### PROBLEM TO WORK ON:
Although the data below holds other lines too, output only those from the line with "R85]'): a zero-length" up to and including the line with "exec (.append [])", exactly as they appear.

*** Opening RECORDS SUPPLIED ***

-- ==== Sys2Proof/Certificates/Slice0/Obligations.lean ====
section
/-! DEFINITION. The statements made of the model, for the provers. Each docstring names the rule of spec/ it
formalises. `{ s with output := s.output ++ [r] }` is the state `s` with the one response `r` emitted and everything
else, BUF included, unchanged. -/

open Sys2Proof Sys2Proof.Machine

/-! ### Reset -/

/-- R31, R33: STATE and the two counters after reset. -/
def Obligations.ResetValues : Prop :=
  (∀ i : Fin 12, State.reset.state[i] = if i.val % 3 = 2 then 0xdeadbeefdeadbeef else 0) ∧
  State.reset.totalLength = 0 ∧ State.reset.bufferedLength = 0 ∧ shortMode State.reset = true

/-- R161, which the spec marks as its own inference ('[derived: from rule R160 and ...]'): DIGEST64 as the first
command after reset, as its four bytes on the input. -/
def Obligations.KnownAnswerAfterReset : Prop :=
  step { State.reset with input := [0x03, 0x00, 0x00, 0x00] } =
    .next { State.reset with output := [⟨.ok, 0x232706fc6bf50919, 0⟩] }

/-- R160 with the model's choice of log entry 6: whatever was in progress, the reset event leaves every field as right
after reset, but for the responses already emitted. -/
def Obligations.ResetEventDiscardsEverythingInProgress : Prop :=
  ∀ (s : State) (k : Config.ResetKind),
    State.reset.SameArch (s.applyReset k) ∧ (s.applyReset k).input = [] ∧ (s.applyReset k).output = s.output

/-! ### BUF -/

/-- R23, R46 with the model's choice of log entry 3: a read of BUF has a value at an offset inside the valid region
that holds a byte, and nowhere else. -/
def Obligations.BufReadsHaveValuesInValidRegionOnly : Prop :=
  ∀ (s : State) (a : Nat) (b : Byte),
    readBufByte s a = .ok b ↔ a < 192 ∧ a < s.bufferedLength.toNat ∧ s.buf.read a = some b

/-! ### INIT -/

/-- R80: INIT completes in every state; all twelve words are seeded, both counters are 0, BUF is not written. -/
def Obligations.InitSeedsStateAndZeroesCounters : Prop :=
  (∀ (seed1 seed2 : Word) (s : State), ∃ t, exec (.init seed1 seed2) s = .next t ∧
    (∀ i : Fin 12, t.state[i] =
      if i.val % 3 = 0 then seed1 else if i.val % 3 = 1 then seed2 else 0xdeadbeefdeadbeef) ∧
    t.totalLength = 0 ∧ t.bufferedLength = 0 ∧ t.buf = s.buf ∧ t.input = s.input ∧
    t.output = s.output ++ [⟨.ok, 0, 0⟩]) ∧
  (∀ (s : State) (h : Header) (rest : List Byte), s.input = leBytes 4 h.toNat ++ rest → h.opc = 0x01 → h.arg ≠ 0 →
    step s = .next { s with input := rest, output := s.output ++ [⟨.illegalField, 0, 0⟩] })

/-- R72: `init0` stands for `init 0, 0`, which as the first command after reset changes nothing but the output. -/
def Obligations.Init0AfterResetChangesNothing : Prop :=
  AsmLine.init0.expand = [.init 0 0] ∧
  exec (.init 0 0) State.reset = .next { State.reset with output := [⟨.ok, 0, 0⟩] }

/-! ### APPEND -/

/-- R82: below 192 bytes in all, the payload is copied behind the buffered bytes and STATE is not written. -/
def Obligations.AppendBelowThresholdCopiesToBuf : Prop :=
  ∀ (payload : List Byte) (s : State), s.bufferedLength.toNat + payload.length < 192 →
    ∃ t, exec (.append payload) s = .next t ∧
      t.state = s.state ∧
      t.bufferedLength.toNat = s.bufferedLength.toNat + payload.length ∧
      t.totalLength.toNat = min (s.totalLength.toNat + payload.length) (2 ^ 64 - 1) ∧
      (∀ j, j < payload.length → t.buf.read (s.bufferedLength.toNat + j) = payload[j]?) ∧
      (∀ a, (a < s.bufferedLength.toNat ∨ s.bufferedLength.toNat + payload.length ≤ a) →
        t.buf.read a = s.buf.read a) ∧
      t.input = s.input ∧ t.output = s.output ++ [⟨.ok, 0, 0⟩]

/-- From R83: from 192 bytes in all, every full block of the buffered bytes followed by the payload is mixed into STATE,
oldest first, and the leftover goes to offset 0 upward. That every offset behind the leftover reads as before is the
model's choice (log entry 3; U3 leaves those bytes any value), and so is what it says of a payload longer than LEN can
count (log entry 11). -/
def Obligations.AppendFromThresholdMixesEveryFullBlock : Prop :=
  ∀ (payload bytes : List Byte) (s : State), s.Holds bytes → 192 ≤ bytes.length + payload.length →
    let S := bytes ++ payload
    let nb := S.length / 96
    let r := S.length % 96
    ∃ t, exec (.append payload) s = .next t ∧
      t.state = (List.range nb).foldl (fun st k => mix (wordsOf ((S.drop (96 * k)).take 96)) st) s.state ∧
      t.bufferedLength.toNat = r ∧
      t.totalLength.toNat = min (s.totalLength.toNat + payload.length) (2 ^ 64 - 1) ∧
      (∀ j, j < r → t.buf.read j = S[96 * nb + j]?) ∧
      (∀ a, r ≤ a → t.buf.read a = s.buf.read a) ∧
      t.input = s.input ∧ t.output = s.output ++ [⟨.ok, 0, 0⟩]

/-- R84, which the spec marks as its own inference ('[derived: from rule R81, rule R82 and rule R85]'): a zero-length
APPEND changes nothing but the output. -/
def Obligations.ZeroLengthAppendChangesNothing : Prop :=
  ∀ s : State, s.bufferedLength.toNat ≤ 191 →
    exec (.append []) s = .next { s with output := s.output ++ [⟨.ok, 0, 0⟩] }

/-- From R85: every APPEND adds its length to TOTAL_LENGTH, saturating; and what it does otherwise does not depend on
TOTAL_LENGTH, which the spec marks as its own inference ('[derived: from rule R82 and rule R83]'). For a payload longer
than LEN can count it says what log entry 11 says. -/
def Obligations.AppendCountsBytesWithSaturation : Prop :=
  (∀ (payload : List Byte) (s t : State), exec (.append payload) s = .next t →
    t.totalLength.toNat = min (s.totalLength.toNat + payload.length) (2 ^ 64 - 1)) ∧
  (∀ (payload : List Byte) (s t : State) (total : BitVec 64), exec (.append payload) s = .next t →
    ∃ u, exec (.append payload) { s with totalLength := total } = .next u ∧
      u.state = t.state ∧ u.buf = t.buf ∧ u.bufferedLength = t.bufferedLength)

/-! ### DIGEST64 and DIGEST128 -/

/-- R89: with TOTAL_LENGTH below 192 both digests are SHORT over the buffered bytes, seeded from STATE[0] and
STATE[1]; nothing is written; between commands those are all the bytes counted, and the two words are the seeds. -/
def Obligations.DigestBelowThresholdIsShort : Prop :=
  ∀ (s : State) (bytes : List Byte), s.Holds bytes → s.totalLength.toNat < 192 →
    ∃ w0 w1, short bytes s.state[0] s.state[1] = .ok (w0, w1) ∧
      exec .digest128 s = .next { s with output := s.output ++ [⟨.ok, w0, w1⟩] } ∧
      exec .digest64 s = .next { s with output := s.output ++ [⟨.ok, w0, 0⟩] } ∧
      (s.Inv → bytes.length = s.totalLength.toNat ∧ s.state = seeded s.state[0] s.state[1])

/-- R90, R91, R92: with TOTAL_LENGTH 192 or more a pending full block is mixed into a scratch copy, the padded last
block with its sentinel is folded in by END, and words 0 and 1 are the digest; nothing is written. -/
def Obligations.DigestFromThresholdFinalizesPaddedBlock : Prop :=
  ∀ (s : State) (bytes : List Byte), s.Holds bytes → 192 ≤ s.totalLength.toNat →
    let h := if 96 ≤ bytes.length then mix (wordsOf (bytes.take 96)) s.state else s.state
    let tail := if 96 ≤ bytes.length then bytes.drop 96 else bytes
    let last := tail ++ List.replicate (95 - tail.length) 0 ++ [BitVec.ofNat 8 tail.length]
    let w := endNet (wordsOf last) h
    last.length = 96 ∧
      exec .digest128 s = .next { s with output := s.output ++ [⟨.ok, w[0], w[1]⟩] } ∧
      exec .digest64 s = .next { s with output := s.output ++ [⟨.ok, w[0], 0⟩] }

/-- From R93: in the same state DIGEST64 answers W0 of DIGEST128 and a W1 of 0, and changes nothing else; it completes
where DIGEST128 does. -/
def Obligations.Digest64IsLowWordOfDigest128 : Prop :=
  (∀ s t : State, exec .digest128 s = .next t → ∃ w0 w1,
    t = { s with output := s.output ++ [⟨.ok, w0, w1⟩] } ∧
    exec .digest64 s = .next { s with output := s.output ++ [⟨.ok, w0, 0⟩] }) ∧
  (∀ s t : State, exec .digest64 s = .next t → ∃ u, exec .digest128 s = .next u)

/-- R95: a digest writes no architectural state, answers the same when asked again, and changes nothing of what any
later command does. -/
def Obligations.DigestsArePeeks : Prop :=
  ∀ (d : Instr), (d = .digest64 ∨ d = .digest128) → ∀ s t : State, exec d s = .next t →
    ∃ r, t = { s with output := s.output ++ [r] } ∧ r.status = .ok ∧
      exec d t = .next { t with output := t.output ++ [r] } ∧
      ∀ (i : Instr) (u : State), exec i s = .next u →
        ∃ q, u.output = s.output ++ [q] ∧ exec i t = .next { u with output := t.output ++ [q] }

/-! ### The whole machine -/

/-- From R140, R146: in every state that meets the invariants every command with every operand completes with STATUS OK,
and every step gives a next state. That a step with no whole header on the input gives a next state is the model's
reading (log entry 2; U7 says stuck), and that an APPEND longer than LEN can count completes is too (log entry 11). -/
def Obligations.LegalCommandsCannotFail : Prop :=
  ∀ s : State, s.Inv →
    (∀ i : Instr, ∃ t w0 w1, exec i s = .next t ∧ t.output = s.output ++ [⟨.ok, w0, w1⟩]) ∧ s.Safe

/-- The state after reset meets the invariants of R26. -/
def Obligations.ResetMeetsInvariants : Prop := State.reset.Inv

/-- The invariants of R26 hold after every step from a state in which they hold, a fault response included. -/
def Obligations.StepKeepsInvariants : Prop :=
  ∀ s t : State, s.Inv → step s = .next t → t.Inv

/-- R27: once LONG_MODE holds, a step that does not perform INIT leaves it so. -/
def Obligations.LongModeLastsUntilInit : Prop :=
  ∀ s t : State, step s = .next t → longMode s = true →
    longMode t = true ∨ ∃ seed1 seed2 rest, decode s.input = .instr (.init seed1 seed2) rest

*** Closing RECORDS SUPPLIED ***

### RESULT:
/-- R84, which the spec marks as its own inference ('[derived: from rule R81, rule R82 and rule R85]'): a zero-length
APPEND changes nothing but the output. -/
def Obligations.ZeroLengthAppendChangesNothing : Prop :=
  ∀ s : State, s.bufferedLength.toNat ≤ 191 →
    exec (.append []) s = .next { s with output := s.output ++ [⟨.ok, 0, 0⟩] }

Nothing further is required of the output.